#### EXERCISE MATERIALS ####

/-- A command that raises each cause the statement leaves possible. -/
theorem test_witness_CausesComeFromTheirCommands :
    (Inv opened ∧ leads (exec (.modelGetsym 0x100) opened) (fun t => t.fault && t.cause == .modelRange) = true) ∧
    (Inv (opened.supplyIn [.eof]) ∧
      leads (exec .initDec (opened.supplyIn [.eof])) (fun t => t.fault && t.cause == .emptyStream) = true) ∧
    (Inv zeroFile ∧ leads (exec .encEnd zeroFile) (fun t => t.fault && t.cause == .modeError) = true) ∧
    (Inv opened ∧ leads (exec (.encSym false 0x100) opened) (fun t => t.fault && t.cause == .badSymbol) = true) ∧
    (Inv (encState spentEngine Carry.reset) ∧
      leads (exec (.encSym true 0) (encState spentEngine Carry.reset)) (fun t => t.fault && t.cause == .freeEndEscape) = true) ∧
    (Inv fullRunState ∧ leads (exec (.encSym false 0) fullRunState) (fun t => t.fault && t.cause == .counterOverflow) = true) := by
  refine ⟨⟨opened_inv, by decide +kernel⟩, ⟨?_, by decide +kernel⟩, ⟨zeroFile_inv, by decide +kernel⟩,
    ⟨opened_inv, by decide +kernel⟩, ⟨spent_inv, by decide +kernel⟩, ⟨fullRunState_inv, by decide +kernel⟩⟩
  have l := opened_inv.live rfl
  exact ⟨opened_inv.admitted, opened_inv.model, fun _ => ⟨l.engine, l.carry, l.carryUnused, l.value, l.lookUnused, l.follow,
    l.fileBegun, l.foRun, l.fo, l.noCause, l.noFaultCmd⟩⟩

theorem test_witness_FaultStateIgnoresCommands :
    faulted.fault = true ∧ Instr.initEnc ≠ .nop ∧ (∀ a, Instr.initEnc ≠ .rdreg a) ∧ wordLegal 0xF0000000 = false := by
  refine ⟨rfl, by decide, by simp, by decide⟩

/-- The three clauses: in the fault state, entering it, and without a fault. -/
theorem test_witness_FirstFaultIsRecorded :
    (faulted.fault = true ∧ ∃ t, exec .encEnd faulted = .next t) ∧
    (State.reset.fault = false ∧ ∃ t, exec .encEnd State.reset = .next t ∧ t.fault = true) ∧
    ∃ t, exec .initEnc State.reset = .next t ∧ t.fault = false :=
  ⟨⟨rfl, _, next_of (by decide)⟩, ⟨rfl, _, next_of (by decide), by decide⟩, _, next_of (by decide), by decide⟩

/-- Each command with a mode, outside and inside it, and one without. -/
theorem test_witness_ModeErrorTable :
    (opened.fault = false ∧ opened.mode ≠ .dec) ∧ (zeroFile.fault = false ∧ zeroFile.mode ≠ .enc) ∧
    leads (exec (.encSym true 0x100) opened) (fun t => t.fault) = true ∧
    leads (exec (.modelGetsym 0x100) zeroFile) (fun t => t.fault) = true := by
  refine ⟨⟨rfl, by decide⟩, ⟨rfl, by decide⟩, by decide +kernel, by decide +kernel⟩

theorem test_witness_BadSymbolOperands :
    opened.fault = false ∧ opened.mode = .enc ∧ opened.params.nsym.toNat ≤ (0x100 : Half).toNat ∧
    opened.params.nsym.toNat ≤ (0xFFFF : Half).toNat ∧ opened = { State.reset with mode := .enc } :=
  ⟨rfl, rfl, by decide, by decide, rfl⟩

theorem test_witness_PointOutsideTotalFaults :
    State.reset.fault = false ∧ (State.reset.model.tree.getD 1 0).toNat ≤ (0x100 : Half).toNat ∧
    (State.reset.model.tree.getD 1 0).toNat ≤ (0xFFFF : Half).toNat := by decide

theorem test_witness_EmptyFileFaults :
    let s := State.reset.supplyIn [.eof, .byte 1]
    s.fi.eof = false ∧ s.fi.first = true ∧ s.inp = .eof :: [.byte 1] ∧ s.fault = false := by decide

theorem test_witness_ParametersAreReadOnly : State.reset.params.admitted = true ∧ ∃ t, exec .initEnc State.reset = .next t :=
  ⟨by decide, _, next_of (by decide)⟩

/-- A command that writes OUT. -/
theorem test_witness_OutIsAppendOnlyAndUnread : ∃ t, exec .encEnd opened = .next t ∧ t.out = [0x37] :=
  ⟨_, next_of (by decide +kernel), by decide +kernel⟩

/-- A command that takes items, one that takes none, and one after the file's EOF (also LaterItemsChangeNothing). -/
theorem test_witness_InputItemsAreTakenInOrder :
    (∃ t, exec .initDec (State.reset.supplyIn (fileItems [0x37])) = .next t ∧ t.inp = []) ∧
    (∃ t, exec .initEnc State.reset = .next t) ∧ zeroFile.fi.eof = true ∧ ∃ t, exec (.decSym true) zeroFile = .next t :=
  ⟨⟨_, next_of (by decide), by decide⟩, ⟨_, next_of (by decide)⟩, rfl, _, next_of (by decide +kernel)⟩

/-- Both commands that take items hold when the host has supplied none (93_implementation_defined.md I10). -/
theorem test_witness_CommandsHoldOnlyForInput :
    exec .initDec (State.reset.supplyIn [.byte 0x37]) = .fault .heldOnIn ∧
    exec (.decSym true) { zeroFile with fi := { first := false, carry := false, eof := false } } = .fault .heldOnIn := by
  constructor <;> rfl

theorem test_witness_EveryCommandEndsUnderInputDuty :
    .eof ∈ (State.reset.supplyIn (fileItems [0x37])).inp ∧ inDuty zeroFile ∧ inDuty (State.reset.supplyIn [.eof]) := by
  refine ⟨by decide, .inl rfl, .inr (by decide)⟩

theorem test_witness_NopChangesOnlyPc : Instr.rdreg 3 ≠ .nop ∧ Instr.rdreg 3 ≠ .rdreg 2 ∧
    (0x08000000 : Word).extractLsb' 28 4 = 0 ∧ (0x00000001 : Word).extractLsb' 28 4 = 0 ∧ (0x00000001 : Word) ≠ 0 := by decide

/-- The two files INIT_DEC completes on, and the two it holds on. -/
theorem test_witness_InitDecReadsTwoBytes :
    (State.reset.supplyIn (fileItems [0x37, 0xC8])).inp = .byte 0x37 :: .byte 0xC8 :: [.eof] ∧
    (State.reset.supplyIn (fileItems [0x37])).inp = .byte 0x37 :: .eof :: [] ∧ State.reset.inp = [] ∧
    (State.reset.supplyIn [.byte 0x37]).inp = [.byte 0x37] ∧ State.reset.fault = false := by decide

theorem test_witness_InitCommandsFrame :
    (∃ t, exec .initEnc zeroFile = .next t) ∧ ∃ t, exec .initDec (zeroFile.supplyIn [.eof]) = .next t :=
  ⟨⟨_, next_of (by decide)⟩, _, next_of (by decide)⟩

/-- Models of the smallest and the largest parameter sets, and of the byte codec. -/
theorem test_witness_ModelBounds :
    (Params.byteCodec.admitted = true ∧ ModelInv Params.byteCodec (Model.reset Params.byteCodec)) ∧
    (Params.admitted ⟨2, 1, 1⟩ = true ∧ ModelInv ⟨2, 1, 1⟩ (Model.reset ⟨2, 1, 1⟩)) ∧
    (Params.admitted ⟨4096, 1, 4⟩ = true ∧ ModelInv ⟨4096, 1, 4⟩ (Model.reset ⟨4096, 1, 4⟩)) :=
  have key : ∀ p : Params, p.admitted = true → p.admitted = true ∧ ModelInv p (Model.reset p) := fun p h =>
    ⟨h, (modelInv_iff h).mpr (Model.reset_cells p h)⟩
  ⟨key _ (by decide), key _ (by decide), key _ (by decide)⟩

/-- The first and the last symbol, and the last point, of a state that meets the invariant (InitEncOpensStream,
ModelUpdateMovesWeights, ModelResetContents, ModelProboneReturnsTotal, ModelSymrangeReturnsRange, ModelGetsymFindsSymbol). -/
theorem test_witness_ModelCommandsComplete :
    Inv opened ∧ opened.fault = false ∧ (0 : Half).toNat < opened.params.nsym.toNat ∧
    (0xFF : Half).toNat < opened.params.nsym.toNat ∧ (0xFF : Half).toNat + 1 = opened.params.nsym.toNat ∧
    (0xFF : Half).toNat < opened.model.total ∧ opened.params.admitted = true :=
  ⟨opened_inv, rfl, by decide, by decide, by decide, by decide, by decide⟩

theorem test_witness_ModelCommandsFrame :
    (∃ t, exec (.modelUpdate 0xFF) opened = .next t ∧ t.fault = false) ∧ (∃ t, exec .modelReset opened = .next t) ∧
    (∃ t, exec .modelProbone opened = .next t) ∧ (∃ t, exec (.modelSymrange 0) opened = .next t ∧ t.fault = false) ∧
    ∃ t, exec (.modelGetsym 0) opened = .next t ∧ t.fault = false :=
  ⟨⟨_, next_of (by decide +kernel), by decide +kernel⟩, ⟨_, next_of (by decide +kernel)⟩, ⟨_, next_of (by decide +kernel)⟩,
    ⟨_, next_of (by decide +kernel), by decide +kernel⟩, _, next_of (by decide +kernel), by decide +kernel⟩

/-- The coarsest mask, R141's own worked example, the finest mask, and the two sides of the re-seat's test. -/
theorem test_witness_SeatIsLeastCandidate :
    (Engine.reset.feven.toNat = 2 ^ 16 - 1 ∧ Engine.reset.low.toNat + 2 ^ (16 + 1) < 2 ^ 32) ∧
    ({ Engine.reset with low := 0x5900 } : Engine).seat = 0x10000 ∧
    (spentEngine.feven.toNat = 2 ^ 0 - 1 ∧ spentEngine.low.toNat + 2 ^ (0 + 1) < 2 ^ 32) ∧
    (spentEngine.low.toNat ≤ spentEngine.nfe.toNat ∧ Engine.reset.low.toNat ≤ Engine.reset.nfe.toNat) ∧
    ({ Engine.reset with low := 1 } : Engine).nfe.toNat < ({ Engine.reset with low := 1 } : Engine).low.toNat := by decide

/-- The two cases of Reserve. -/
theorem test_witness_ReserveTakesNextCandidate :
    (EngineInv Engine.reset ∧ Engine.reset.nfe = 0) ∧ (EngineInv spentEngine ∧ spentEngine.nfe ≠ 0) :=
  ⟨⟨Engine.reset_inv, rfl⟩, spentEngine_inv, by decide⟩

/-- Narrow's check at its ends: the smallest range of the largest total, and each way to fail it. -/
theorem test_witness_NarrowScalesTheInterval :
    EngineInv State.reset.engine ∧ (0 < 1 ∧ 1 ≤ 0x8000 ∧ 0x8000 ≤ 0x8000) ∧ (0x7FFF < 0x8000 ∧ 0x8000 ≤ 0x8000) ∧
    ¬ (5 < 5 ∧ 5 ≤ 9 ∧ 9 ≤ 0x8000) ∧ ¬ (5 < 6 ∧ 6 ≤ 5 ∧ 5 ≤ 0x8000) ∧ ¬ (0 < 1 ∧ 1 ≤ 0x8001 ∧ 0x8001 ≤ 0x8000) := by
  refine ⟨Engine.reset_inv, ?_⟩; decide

####

_THE TASK_
Please give back, exactly as it stands above, the stretch from the line with "decide)⟩, _, next_of (by decide)⟩" through the line with "key _ (by decide)⟩", and no line outside it.

_SOLUTION_
  ⟨⟨_, next_of (by decide)⟩, _, next_of (by decide)⟩

/-- Models of the smallest and the largest parameter sets, and of the byte codec. -/
theorem test_witness_ModelBounds :
    (Params.byteCodec.admitted = true ∧ ModelInv Params.byteCodec (Model.reset Params.byteCodec)) ∧
    (Params.admitted ⟨2, 1, 1⟩ = true ∧ ModelInv ⟨2, 1, 1⟩ (Model.reset ⟨2, 1, 1⟩)) ∧
    (Params.admitted ⟨4096, 1, 4⟩ = true ∧ ModelInv ⟨4096, 1, 4⟩ (Model.reset ⟨4096, 1, 4⟩)) :=
  have key : ∀ p : Params, p.admitted = true → p.admitted = true ∧ ModelInv p (Model.reset p) := fun p h =>
    ⟨h, (modelInv_iff h).mpr (Model.reset_cells p h)⟩
  ⟨key _ (by decide), key _ (by decide), key _ (by decide)⟩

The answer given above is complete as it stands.